RPT-Fitch: Help-to-Buy Positive for UK RMBS, Risks Need Monitoring
Oct 11 (Reuters) - (The following statement was released by the rating agency)
The mortgage guarantee component of the UK government's Help-To-Buy scheme should be positive for existing RMBS transactions via its short-term impact on house prices and mortgage funding conditions, Fitch Ratings says. Over the longer-term, an unsustainable rise in house prices and an increase in riskier lending could damage UK mortgage performance, and these risks need to be monitored. But a number of provisions in the scheme, combined with generally improved underwriting standards since the financial crisis, will help offset these risks.
If it succeeds in getting a range of lenders comfortable with high loan to value (LTV) lending, the scheme could increase prepayment rates in UK RMBS transactions as it becomes cheaper to refinance existing high LTV borrowing with another lender.
Data from Fitch-rated UK RMBS transactions show that annual prepayment rates fell to 5%-15% in 2009-2010, and remain below the range of about 20%-40% before the financial crisis. However, while they might increase, we would not expect prepayment rates to recover to pre-crisis levels, as total exposure of RMBS pools to high LTV loans would probably be relatively low, due to the presence of seasoned loans.
Rising house prices and increased turnover in the property market would also be modestly positive for existing UK RMBS transactions. The Royal Institution of Chartered Surveyors (RICS) said Tuesday that the balance of surveyors reporting an increase in house prices last month had hit its highest level since June 2002.
Borrowers who struggled to make payments would be more inclined to try and resume repayments if they were not in negative equity, and could potentially sell their house to repay their loan. The post-crisis rise in UK mortgage arrears stabilised in 2010 when house prices bottomed out, suggesting a connection between prices and arrears levels.
Similarly, banks selling repossessed properties would recover more of their original advance in a rising and busier market, not just because prices are higher but because forced sale discounts would be lower.
By increasing the availability and lowering the cost of high LTV lending, the government mortgage guarantee scheme arguably poses risks to the longer-term performance of the UK mortgage market, by encouraging riskier lending.

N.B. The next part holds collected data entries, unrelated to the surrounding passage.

-- ==== Sys2Proof/Certificates/Slice0/Obligations.lean ====
section
/-! DEFINITION. The statements for the provers, each with the rule of spec/ it formalises. -/

open Sys2Proof Sys2Proof.Machine

/-! ## Encoding -/

/-- R60 to R79: a well-formed instruction's encoding, whatever follows it, is decoded as that instruction. -/
def Obligations.DecodeInvertsEncode : Prop :=
  ∀ (m : Mode) (i : Instr) (rest : List Byte), wellFormed m i = true → decode m (encode i ++ rest) = .ok i

/-- R60 to R80: whatever the decoder accepts is a well-formed instruction, and its encoding is the bytes that were read. -/
def Obligations.EncodeInvertsDecode : Prop :=
  ∀ (m : Mode) (bs : List Byte) (i : Instr), decode m bs = .ok i →
    wellFormed m i = true ∧ i.len ≤ bs.length ∧ encode i = bs.take i.len

/-- R81, R22, R79: the record of whatever the decoder accepts meets the named checks of R81 that do not depend on the
processor, and its length is 3 to 15 bytes. -/
def Obligations.DecodedRecordMeetsNamedChecks : Prop :=
  ∀ (m : Mode) (bs : List Byte) (i : Instr), decode m bs = .ok i →
    (record m i).legacySrc1 = true ∧ (record m i).nomaskOutsideEvex = true ∧ (record m i).zNeedsMask = true
      ∧ (record m i).regRange m = true ∧ (record m i).modeAddr m = true
      ∧ 3 ≤ (record m i).len ∧ (record m i).len ≤ 15

/-- R62, R67, R76, R78: words written out from the encodings decode to the instructions they stand for. -/
def Obligations.WrittenWordsDecode : Prop :=
  decode .mode64 [0x0F, 0x14, 0xC1] = .ok (.unpcklps [] 0 (.reg 1))
  ∧ decode .mode64 [0x45, 0x0F, 0x14, 0xC7] = .ok (.unpcklps [.rex false true false true] 0 (.reg 7))
  ∧ decode .mode64 [0xC5, 0xE8, 0x14, 0xCB] = .ok (.vunpcklpsVex128C5 [] 1 2 (.reg 3))
  ∧ decode .mode64 [0xC4, 0xC1, 0x68, 0x14, 0xCB] = .ok (.vunpcklpsVex128C4 [] false false true 1 2 (.reg 3))
  ∧ decode .mode64 [0xC5, 0xFC, 0x14, 0xD1] = .ok (.vunpcklpsVex256C5 [] 2 0 (.reg 1))
  ∧ decode .mode64 [0xC4, 0xC1, 0x6C, 0x14, 0x4C, 0xC8, 0xFC]
      = .ok (.vunpcklpsVex256C4 [] false false true 1 2 (.sib8 3 1 0 0xFC))
  ∧ decode .mode64 [0x62, 0xF1, 0x6C, 0x08, 0x14, 0xCB] = .ok (.vunpcklpsEvex128 [] false false 1 2 0 false false (.reg 3))
  ∧ decode .mode64 [0x62, 0xF1, 0x6C, 0x39, 0x14, 0x48, 0x02]
      = .ok (.vunpcklpsEvex256 [] false false 1 2 1 false true (.ind8 0 2))
  ∧ decode .mode64 [0x62, 0x81, 0x0C, 0x47, 0x14, 0xC9] = .ok (.vunpcklpsEvex512 [] true true 17 30 7 false false (.reg 1))

/-- R54: LOCK in front of any of the encodings is an invalid-opcode fault. -/
def Obligations.LockBeforeAnyFormIsInvalidOpcode : Prop :=
  ∀ (s : State) (i : Instr) (rest : List Byte), s.admitted = true → s.trapFlag = false → wellFormed s.mode i = true →
    s.fetch = 0xF0#8 :: encode i ++ rest → step s = .fault .invalidOpcode
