theorem bit_append_low (src1 : BitVec 5) : src1.extractLsb' 4 1 ++ src1.extractLsb' 0 4 = src1 := by
  revert src1
  decide

theorem vexC5Instr_vexC5P (pfx : List Prefix) (l : Bool) (dest src1 : BitVec 4) (rm : RM) :
    vexC5Instr pfx (vexC5P l dest src1) (lowReg dest) rm =
      if l then .vunpcklpsVex256C5 pfx dest src1 rm else .vunpcklpsVex128C5 pfx dest src1 rm := by
  obtain ⟨hl, hdest, hsrc⟩ := vexC5P_fields l dest src1
  rw [vexC5Instr, hl, hdest, hsrc]

theorem vexC4Instr_vexC4P (pfx : List Prefix) (w x b l : Bool) (dest src1 : BitVec 4) (rm : RM) :
    vexC4Instr pfx (vexC4P0 x b dest) (vexC4P1 w l src1) (lowReg dest) rm =
      if l then .vunpcklpsVex256C4 pfx w x b dest src1 rm else .vunpcklpsVex128C4 pfx w x b dest src1 rm := by
  obtain ⟨hx, hb, hdest⟩ := vexC4P0_fields x b dest
  obtain ⟨hw, hl, hsrc⟩ := vexC4P1_fields w l src1
  rw [vexC4Instr, hx, hb, hdest, hw, hl, hsrc]

theorem evexBytesInstr_evexP (pfx : List Prefix) (ll : BitVec 2) (x b : Bool) (dest src1 : BitVec 5) (aaa : BitVec 3)
    (z bcst : Bool) (rm : RM) :
    evexBytesInstr pfx (evexP0 x b dest) (evexP1 src1) (evexP2 ll src1 aaa z bcst) (lowReg dest) rm
      = evexInstr ll pfx x b dest src1 aaa z bcst rm := by
  obtain ⟨-, hx, hb, hdest⟩ := evexP0_fields x b dest
  obtain ⟨-, -, hlow⟩ := evexP1_fields src1
  obtain ⟨hll, hbit, haaa, hz, hbcst⟩ := evexP2_fields ll src1 aaa z bcst
  rw [evexBytesInstr, hx, hb, hdest, hlow, hll, hbit, haaa, hz, hbcst, bit_append_low]

/-! ### From the first bytes of an encoding to its opcode -/

section
variable {m : Mode} {pfx : List Prefix} {rm : RM}

theorem decodeBody_vexC5Bytes {dest src1 : BitVec 4}
    (hext : (m == .mode64 || (decide (dest.toNat < 8) && decide (src1.toNat < 8))) = true) (l : Bool) (bs : List Byte) :
    decodeBody m pfx (vexC5Bytes l dest src1 ++ bs) = decodeVexTail m pfx 0#2 (vexC5Instr pfx (vexC5P l dest src1)) bs := by
  have hpp : (vexC5P l dest src1).extractLsb' 0 2 = 0#2 := vexC5_pp l dest src1
  have h32 : m = .mode32 → (vexC5P l dest src1).extractLsb' 6 2 = 3#2 := by
    rintro rfl
    obtain ⟨-, -, hd, hs⟩ := extensions_neutral (x := false) (b := false) hext
    exact vexC5_top l dest src1 hd hs
  rw [vexC5Bytes_eq, List.cons_append, List.cons_append, List.nil_append, decodeBody_vexC5 h32 (by rw [hpp]; decide), hpp]

/-- What the two bytes after `C4` store in 32-bit mode (R70). -/
theorem vexC4P_neutral {w x b l : Bool} {dest src1 : BitVec 4}
    (hext : (m == .mode64 || (!x && !b && decide (dest.toNat < 8) && decide (src1.toNat < 8))) = true) :
    m = .mode32 → (vexC4P0 x b dest).extractLsb' 6 2 = 3#2 ∧ (vexC4P0 x b dest).getLsbD 5 = true
      ∧ (vexC4P1 w l src1).getLsbD 6 = true := by
  rintro rfl
  obtain ⟨rfl, rfl, hd, hs⟩ := extensions_neutral hext
  obtain ⟨htop, h5⟩ := vexC4_p0_neutral dest hd
  exact ⟨htop, h5, vexC4_p1_neutral w l src1 hs⟩

theorem decodeBody_vexC4Bytes {x b : Bool} {dest src1 : BitVec 4}
    (hext : (m == .mode64 || (!x && !b && decide (dest.toNat < 8) && decide (src1.toNat < 8))) = true) (w l : Bool)
    (bs : List Byte) :
    decodeBody m pfx (vexC4Bytes w x b l dest src1 ++ bs)
      = decodeVexTail m pfx 0#2 (vexC4Instr pfx (vexC4P0 x b dest) (vexC4P1 w l src1)) bs := by
  have hpp : (vexC4P1 w l src1).extractLsb' 0 2 = 0#2 := vexC4_pp w l src1
  rw [vexC4Bytes_eq, List.cons_append, List.cons_append, List.cons_append, List.nil_append,
    decodeBody_vexC4 (vexC4P_neutral hext) (vexC4_map x b dest) (by rw [hpp]; decide), hpp]

/-- What the three bytes after `62` store in 32-bit mode (R70). -/
theorem evexP_neutral {ll : BitVec 2} {x b z bcst : Bool} {dest src1 : BitVec 5} {aaa : BitVec 3}
    (hext : (m == .mode64 || (!x && !b && decide (dest.toNat < 8) && decide (src1.toNat < 8))) = true) :
    m = .mode32 → (evexP0 x b dest).extractLsb' 6 2 = 3#2
      ∧ evexNeutral (evexP0 x b dest) (evexP1 src1) (evexP2 ll src1 aaa z bcst) = true := by
  rintro rfl
  obtain ⟨rfl, rfl, hd, hs⟩ := extensions_neutral hext
  obtain ⟨htop, h5, h4⟩ := evex_p0_neutral dest hd
  have hp0 : (evexP0 false false dest).getLsbD 5 = true ∧ (evexP0 false false dest).getLsbD 4 = true := ⟨h5, h4⟩
  have hp1 : (evexP1 src1).getLsbD 6 = true := evex_p1_neutral src1 hs
  have hp2 : (evexP2 ll src1 aaa z bcst).getLsbD 3 = true := evex_p2_neutral z bcst ll src1 aaa hs
  exact ⟨htop, by rw [evexNeutral, hp0.1, hp0.2, hp1, hp2]; rfl⟩

theorem decodeBody_evexBytes {x b : Bool} {dest src1 : BitVec 5}
    (hext : (m == .mode64 || (!x && !b && decide (dest.toNat < 8) && decide (src1.toNat < 8))) = true) (ll : BitVec 2)
    (aaa : BitVec 3) (z bcst : Bool) (bs : List Byte) :
    decodeBody m pfx (evexBytes ll x b dest src1 aaa z bcst ++ bs)
      = decodeEvexTail m pfx (evexP0 x b dest) (evexP1 src1) (evexP2 ll src1 aaa z bcst) bs :=
  decodeBody_evex (fun hm => (evexP_neutral (ll := ll) (z := z) (bcst := bcst) (aaa := aaa) hext hm).1) bs

/-- In 32-bit mode an EVEX form has no 67 in front (R84). -/
theorem no_addrSize_of_frontFits (h : (m == .mode64 || !pfx.contains .addrSize) = true) :
    m = .mode32 → pfx.contains .addrSize = false := by
  rintro rfl
  simpa using h

end

/-! ## Decoding an encoding (O1) -/

section
variable {m : Mode} {pfx : List Prefix} {rm : RM}

theorem decodeBody_vexC5_encoding {dest src1 : BitVec 4} (hok : pfx.all Prefix.okBeforeVex = true)
    (hfits : rm.fits (addrSize m pfx) = true)
    (hext : (m == .mode64 || (decide (dest.toNat < 8) && decide (src1.toNat < 8))) = true) (l : Bool) (rest : List Byte) :
    decodeBody m pfx (vexC5Bytes l dest src1 ++ 0x14#8 :: modrmBytes (lowReg dest) rm ++ rest)
      = .ok (if l then .vunpcklpsVex256C5 pfx dest src1 rm else .vunpcklpsVex128C5 pfx dest src1 rm) := by
  rw [List.append_assoc, decodeBody_vexC5Bytes hext, List.cons_append, decodeVexTail_operand _ hok hfits, vexC5Instr_vexC5P]
  rfl

theorem decodeBody_vexC4_encoding {x b : Bool} {dest src1 : BitVec 4} (hok : pfx.all Prefix.okBeforeVex = true)
    (hfits : rm.fits (addrSize m pfx) = true)
    (hext : (m == .mode64 || (!x && !b && decide (dest.toNat < 8) && decide (src1.toNat < 8))) = true) (w l : Bool)
    (rest : List Byte) :
    decodeBody m pfx (vexC4Bytes w x b l dest src1 ++ 0x14#8 :: modrmBytes (lowReg dest) rm ++ rest)
      = .ok (if l then .vunpcklpsVex256C4 pfx w x b dest src1 rm else .vunpcklpsVex128C4 pfx w x b dest src1 rm) := by
  rw [List.append_assoc, decodeBody_vexC4Bytes hext, List.cons_append, decodeVexTail_operand _ hok hfits, vexC4Instr_vexC4P]
  rfl

theorem decodeBody_evex_encoding {ll : BitVec 2} {x b : Bool} {dest src1 : BitVec 5} {aaa : BitVec 3} {z bcst : Bool}
    (hfront : (pfx.all Prefix.okBeforeVex && (m == .mode64 || !pfx.contains .addrSize)) = true)
    (hfits : rm.fits (addrSize m pfx) = true)
    (hext : (m == .mode64 || (!x && !b && decide (dest.toNat < 8) && decide (src1.toNat < 8))) = true)
    (hz : (!z || aaa != 0#3) = true) (hb : (!bcst || !rm.isReg) = true) (hll : ll ≠ 3#2) (rest : List Byte) :
    decodeBody m pfx (evexBytes ll x b dest src1 aaa z bcst ++ 0x14#8 :: modrmBytes (lowReg dest) rm ++ rest)
      = .ok (evexInstr ll pfx x b dest src1 aaa z bcst rm) := by
  obtain ⟨hok, haddr⟩ := Bool.and_eq_true_iff.mp hfront
  obtain ⟨hp0, -⟩ := evexP0_fields x b dest
  obtain ⟨hp1, hw, -⟩ := evexP1_fields src1
  obtain ⟨hp2, -, haaa, hzz, hbcst⟩ := evexP2_fields ll src1 aaa z bcst
  rw [List.append_assoc, decodeBody_evexBytes hext, List.cons_append,
    decodeEvexTail_operand (fun hm => ⟨(evexP_neutral hext hm).2, no_addrSize_of_frontFits haddr hm⟩) hfits,
    decodeEvexFields_ok hok hp0 hp1 hw (by rwa [hp2]) (by rw [hzz, haaa]; rintro rfl; simpa using hz)
      (by rw [hbcst]; rintro rfl; simpa using hb),
    evexBytesInstr_evexP]

end

/-- R60 to R79: after the bytes in front, the rest of an encoding is decoded as its instruction. -/
theorem decodeBody_body {m : Mode} {i : Instr} (h : wellFormed m i = true) (rest : List Byte) :
    decodeBody m i.front (i.body ++ rest) = .ok i := by
  obtain ⟨-, hfront, hfits, hext, hz, hb, -⟩ := (wellFormed_iff m i).mp h
  cases i with
  | unpcklps => exact decodeLegacy_operand (Bool.and_eq_true_iff.mp hfront).1 hfits _ rest
  | vunpcklpsVex128C5 => exact decodeBody_vexC5_encoding hfront hfits hext false rest
  | vunpcklpsVex128C4 => exact decodeBody_vexC4_encoding hfront hfits hext _ false rest
  | vunpcklpsVex256C5 => exact decodeBody_vexC5_encoding hfront hfits hext true rest
  | vunpcklpsVex256C4 => exact decodeBody_vexC4_encoding hfront hfits hext _ true rest
  | vunpcklpsEvex128 => exact decodeBody_evex_encoding (ll := 0#2) hfront hfits hext hz hb (by decide) rest
  | vunpcklpsEvex256 => exact decodeBody_evex_encoding (ll := 1#2) hfront hfits hext hz hb (by decide) rest
  | vunpcklpsEvex512 => exact decodeBody_evex_encoding (ll := 2#2) hfront hfits hext hz hb (by decide) rest

/-- R79, for every instruction. -/
theorem encode_length (i : Instr) : (encode i).length = i.len := by
  cases i with
  | unpcklps => exact Laws.EncodeLength.unpcklps ..
  | vunpcklpsVex128C5 => exact Laws.EncodeLength.vunpcklpsVex128C5 ..
  | vunpcklpsVex128C4 => exact Laws.EncodeLength.vunpcklpsVex128C4 ..
  | vunpcklpsVex256C5 => exact Laws.EncodeLength.vunpcklpsVex256C5 ..
  | vunpcklpsVex256C4 => exact Laws.EncodeLength.vunpcklpsVex256C4 ..
  | vunpcklpsEvex128 => exact Laws.EncodeLength.vunpcklpsEvex128 ..
  | vunpcklpsEvex256 => exact Laws.EncodeLength.vunpcklpsEvex256 ..
  | vunpcklpsEvex512 => exact Laws.EncodeLength.vunpcklpsEvex512 ..

theorem front_length_add_body_length (i : Instr) : i.front.length + i.body.length = i.len := by
  rw [← encode_length, encode_eq_front_body, List.length_append, List.length_map]

/-- Settles O1: the bytes in front are split off, and the rest is decoded form by form. -/
theorem decodeInvertsEncode : Obligations.DecodeInvertsEncode := by
  intro m i rest h
  obtain ⟨hm, hfront, -, -, -, -, hlen⟩ := (wellFormed_iff m i).mp h
  have hlen : i.front.length + i.body.length ≤ maxLength := front_length_add_body_length i ▸ of_decide_eq_true hlen
  rw [encode_eq_front_body, List.append_assoc]
  exact decode_append hm (hasRex_front hfront) (body_opens i) hlen (by simp) (decodeBody_body h) rest

/-! ## An encoding that is cut off (O11) -/

/-- Operand bytes that are cut off are not parsed: what they were parsed as would be the whole operand. -/
theorem parseModRM_take {a : ASize} {rm : RM} (hfits : rm.fits a = true) (reg : BitVec 3) {k : Nat} (hk : k < rm.len) :
    parseModRM a ((modrmBytes reg rm).take k) = none := by
  cases h : parseModRM a ((modrmBytes reg rm).take k) with
  | none => rfl
  | some o =>
    obtain ⟨reg', rm'⟩ := o
    obtain ⟨hfits', rest, hrest⟩ := modrmBytes_parseModRM a _ reg' rm' h
    have hwhole : modrmBytes reg rm = modrmBytes reg' rm' ++ (rest ++ (modrmBytes reg rm).drop k) := by
      rw [← List.append_assoc, ← hrest, List.take_append_drop]
    have hsame : some (reg, rm) = some (reg', rm') :=
      calc some (reg, rm)
        _ = parseModRM a (modrmBytes reg rm ++ []) := (parseModRM_modrmBytes a reg rm [] hfits).symm
        _ = parseModRM a (modrmBytes reg' rm' ++ (rest ++ (modrmBytes reg rm).drop k)) := by rw [List.append_nil, ← hwhole]
        _ = some (reg', rm') := parseModRM_modrmBytes a reg' rm' _ hfits'
    have hlen := congrArg List.length hrest
    simp only [Option.some.injEq, Prod.mk.injEq] at hsame
    rw [List.length_take, List.length_append, modrmBytes_length, modrmBytes_length, ← hsame.2] at hlen
    omega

However, we think these risks are mitigated by certain provisions in the scheme. These include affordability tests, the limited duration of the scheme, which will last for three years, and the fact that lenders are still exposed to some losses, and that once a lender provides a guaranteed mortgage product at a particular LTV, all of its lending at that LTV has to be guaranteed, limiting adverse selection. Nor can borrowers use the guarantee to re-mortgage with the same lender or to finance second homes or buy-to-let properties. In addition, the scheme is going to be monitored by the Financial Policy Committee at the Bank of England for its potential of raising systemic risk.
The UK government has announced that part 2 of Help-To-Buy will start this week, earlier than the original plan of January 2014. Part 1, where the government provides an equity loan worth up to 20% of the value of a new build home, repayable when that home is sold, has been in operation since April.